Control flow within VM functions is managed through:
  • Labels: Named positions in the instruction sequence
  • Jump instructions: Unconditional (JMP) and conditional (JMPEQ, JMPNEQ) transfers of control
  • Function calls: Temporary transfer of control to another function
  • Return instruction: Exit from the current function back to the caller
Labels are defined in the labels map, which associates string names with instruction indices.

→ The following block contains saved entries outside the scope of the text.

-- ==== Sys2Proof/Laws/Ops.lean ====
section
/-! SUPPORT. What the shared operations do, said once: the transaction primitive field by field, the length of its reply, the
acceptance of a command, and the burst's addresses. -/

namespace Sys2Proof
namespace Machine

@[simp] theorem noiseFrom_length (s : State) (k n : Nat) : (noiseFrom s k n).length = n := by
  induction n generalizing k with
  | zero => rfl
  | succ n ih => simp [noiseFrom, ih]

@[simp] theorem readBurst_length (s : State) (k : Nat) (a : Byte) (n : Nat) : (readBurst s k a n).length = n := by
  induction n generalizing k a with
  | zero => rfl
  | succ n ih => simp [readBurst, ih]

/-- `len(miso) = len(mosi)` (R9). -/
@[simp] theorem peerReply_length (s : State) (f : BusFrame) : (peerReply s f).length = (encodeFrame f).length := by
  cases f <;> simp [peerReply, encodeFrame]
  omega

/-- The unspecified bytes depend on the kind of peer and the count of draws only. -/
theorem noiseFrom_congr (s t : State) (hp : t.peer = s.peer) (hd : t.draws = s.draws) (k n : Nat) :
    noiseFrom t k n = noiseFrom s k n := by
  induction n generalizing k with
  | zero => rfl
  | succ n ih => simp only [noiseFrom, noise, hp, hd] at ih ⊢; rw [ih]

/-- A burst read depends on the kind of peer and the count of draws, and for the reference peer on its registers. -/
theorem readBurst_congr (s t : State) (hp : t.peer = s.peer) (hd : t.draws = s.draws)
    (hm : s.peer = .volatile ∨ t.preg = s.preg) (k : Nat) (a : Byte) (n : Nat) :
    readBurst t k a n = readBurst s k a n := by
  have hb : ∀ k a, memRead t k a = memRead s k a := by
    intro k a
    rcases hm with hv | hm
    · simp [memRead, hp, hd, hv]
    · simp [memRead, hp, hd, hm]
  induction n generalizing k a with
  | zero => rfl
  | succ n ih => simp only [readBurst, hb, hp, ih]

/-- So does the whole reply of a frame. -/
theorem peerReply_congr (s t : State) (hp : t.peer = s.peer) (hd : t.draws = s.draws)
    (hm : s.peer = .volatile ∨ t.preg = s.preg) (f : BusFrame) : peerReply t f = peerReply s f := by
  have hn := noiseFrom_congr s t hp hd
  cases f with
  | read a n => simp [peerReply, hn, readBurst_congr s t hp hd hm]
  | rdstatus => simp [peerReply, noise, statusByte, hp, hd]
  | _ => simp [peerReply, hn]

theorem burstAddr_next (p : PeerKind) (a : Byte) (k : Nat) : burstAddr p (addrNext p a) k = burstAddr p a (k + 1) := by
  induction k with
  | zero => rfl
  | succ k ih => rw [burstAddr, ih]; rfl

/-- The k-th data byte of a burst read is the peer's byte of the k-th address, in slot k after the first (R30, R38). -/
theorem readBurst_getElem? (s : State) (j : Nat) (a : Byte) (n k : Nat) (h : k < n) :
    (readBurst s j a n)[k]? = some (memRead s (j + k) (burstAddr s.peer a k)) := by
  induction n generalizing j a k with
  | zero => omega
  | succ n ih =>
    cases k with
    | zero => simp [readBurst, burstAddr]
    | succ k =>
      simp only [readBurst, List.getElem?_cons_succ]
      rw [ih (j + 1) (addrNext s.peer a) k (by omega), burstAddr_next]
      congr 2; omega

/-- Below 0xFF a burst counts up (R44). -/
theorem burstAddr_toNat (p : PeerKind) (a : Byte) (k : Nat) (h : a.toNat + k ≤ 0xFF) :
    (burstAddr p a k).toNat = a.toNat + k := by
  induction k with
  | zero => rfl
  | succ k ih =>
    have hk := ih (by omega)
    have hne : burstAddr p a k ≠ 0xFF#8 := by
      intro he; rw [he] at hk; simp at hk; omega
    simp only [burstAddr, addrNext, if_neg hne, BitVec.toNat_add, hk]
    simp; omega

/-- The reference peer's bursts wrap at the top (R52). -/
theorem burstAddr_reference (pstat a : Byte) (k : Nat) : burstAddr (.reference pstat) a k = a + BitVec.ofNat 8 k := by
  induction k with
  | zero => simp [burstAddr]
  | succ k ih =>
    have hk : a + BitVec.ofNat 8 (k + 1) = a + BitVec.ofNat 8 k + 1 := by
      apply BitVec.eq_of_toNat_eq; simp; omega
    rw [burstAddr, ih, hk, addrNext]
    split
    · rename_i h; rw [h]; rfl
    · rfl

/-- The reply of a transaction. -/
@[simp] theorem spiXfer_miso (f : BusFrame) (s : State) : (spiXfer f s).1 = peerReply s f := rfl

@[simp] theorem spiXfer_phase (f : BusFrame) (s : State) : (spiXfer f s).2.phase = s.phase := rfl
@[simp] theorem spiXfer_err (f : BusFrame) (s : State) : (spiXfer f s).2.err = s.err := rfl
@[simp] theorem spiXfer_rdata (f : BusFrame) (s : State) : (spiXfer f s).2.rdata = s.rdata := rfl
@[simp] theorem spiXfer_stat (f : BusFrame) (s : State) : (spiXfer f s).2.stat = s.stat := rfl
@[simp] theorem spiXfer_idr (f : BusFrame) (s : State) : (spiXfer f s).2.idr = s.idr := rfl
@[simp] theorem spiXfer_idout (f : BusFrame) (s : State) : (spiXfer f s).2.idout = s.idout := rfl
@[simp] theorem spiXfer_extout (f : BusFrame) (s : State) : (spiXfer f s).2.extout = s.extout := rfl
@[simp] theorem spiXfer_txlog (f : BusFrame) (s : State) :
    (spiXfer f s).2.txlog = s.txlog ++ [⟨encodeFrame f, peerReply s f⟩] := rfl
@[simp] theorem spiXfer_preg (f : BusFrame) (s : State) : (spiXfer f s).2.preg = peerEffect s f := rfl
@[simp] theorem spiXfer_peer (f : BusFrame) (s : State) : (spiXfer f s).2.peer = s.peer := rfl
@[simp] theorem spiXfer_draws (f : BusFrame) (s : State) : (spiXfer f s).2.draws = s.draws + drawCount f := rfl
@[simp] theorem spiXfer_agenda (f : BusFrame) (s : State) : (spiXfer f s).2.agenda = s.agenda := rfl
@[simp] theorem spiXfer_hostLog (f : BusFrame) (s : State) : (spiXfer f s).2.hostLog = s.hostLog := rfl

/-- What a held or accepted body can answer. -/
theorem held_cases (body : State → State) (s : State) :
    (s.phase = .settle ∧ held body s = .next s) ∨ (s.phase = .idle ∧ held body s = .next (body s)) := by
  unfold held; cases s.phase <;> simp

theorem held_idle (body : State → State) (s : State) (h : s.phase = .idle) : held body s = .next (body s) := by
  simp [held, h]

theorem held_settle (body : State → State) (s : State) (h : s.phase = .settle) : held body s = .next s := by
  simp [held, h]

theorem accept_idle (body : State → State) (s : State) (h : s.phase = .idle) :
    accept body s = .next ((body s).withErr errNone) := held_idle _ s h

theorem accept_settle (body : State → State) (s : State) (h : s.phase = .settle) : accept body s = .next s :=
  held_settle _ s h

/-- Storing bytes into `RDATA`: the elements stored hold the bytes, the others keep their values (R15). -/
theorem storeRdata_get (r : Vector (Option Byte) Config.maxBurst) (k : Nat) (bs : List Byte) (i : Nat)
    (hi : i < Config.maxBurst) :
    (storeRdata r k bs)[i] = if k ≤ i ∧ i < k + bs.length then bs[i - k]? else r[i] := by
  induction bs generalizing r k with
  | nil => simp [storeRdata]
  | cons b bs ih =>
    rw [storeRdata, ih]
    by_cases h1 : k + 1 ≤ i ∧ i < k + 1 + bs.length
    · rw [if_pos h1, if_pos ⟨by omega, by simp; omega⟩]
      obtain ⟨j, hj⟩ : ∃ j, i - k = j + 1 := ⟨i - k - 1, by omega⟩
      rw [hj, List.getElem?_cons_succ]; congr 1; omega
    · rw [if_neg h1, Vector.getElem_setIfInBounds]
      by_cases h2 : k = i
      · subst h2; simp
      · rw [if_neg h2, if_neg]; rintro ⟨h3, h4⟩; simp at h4; omega

end Machine
end Sys2Proof
end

Jump instructions reference these labels by name, and the VM resolves them to the appropriate instruction index during execution.

Usage Example

Here’s an example of a factorial function implementation: 
let mut labels = HashMap::new();
labels.insert("base_case".to_string(), 6);
labels.insert("recursive_case".to_string(), 8);

let factorial_function = VMFunction {
    name: "factorial".to_string(),
    parameters: vec!["n".to_string()],
    upvalues: Vec::new(),
    parent: None,
    register_count: 5,
    instructions: vec![
        // Check if n <= 1
        Instruction::LDI(1, Value::I64(1)),               // r1 = 1
        Instruction::CMP(0, 1),                           // Compare n with 1
        Instruction::JMPEQ("base_case".to_string()),      // If n == 1, go to base case
        Instruction::CMP(1, 0),                           // Compare 1 with n
        Instruction::JMPNEQ("recursive_case".to_string()), // If not equal, go to recursive case
        Instruction::JMP("base_case".to_string()),
        // base_case: (n <= 1)
        Instruction::LDI(0, Value::I64(1)),               // Return 1
        Instruction::RET(0),
        // recursive_case: (n > 1)
        Instruction::MOV(3, 0),                           // r3 = n
        Instruction::LDI(1, Value::I64(1)),               // r1 = 1
        Instruction::SUB(2, 0, 1),                        // r2 = n - 1
        Instruction::PUSHARG(2),
        Instruction::CALL("factorial".to_string()),
        Instruction::MUL(0, 3, 0),                        // r0 = n * factorial(n-1)
        Instruction::RET(0),
    ],
    labels,
};
This example demonstrates a recursive implementation of the factorial function, showcasing the use of registers, labels, conditional jumps, and recursive function calls.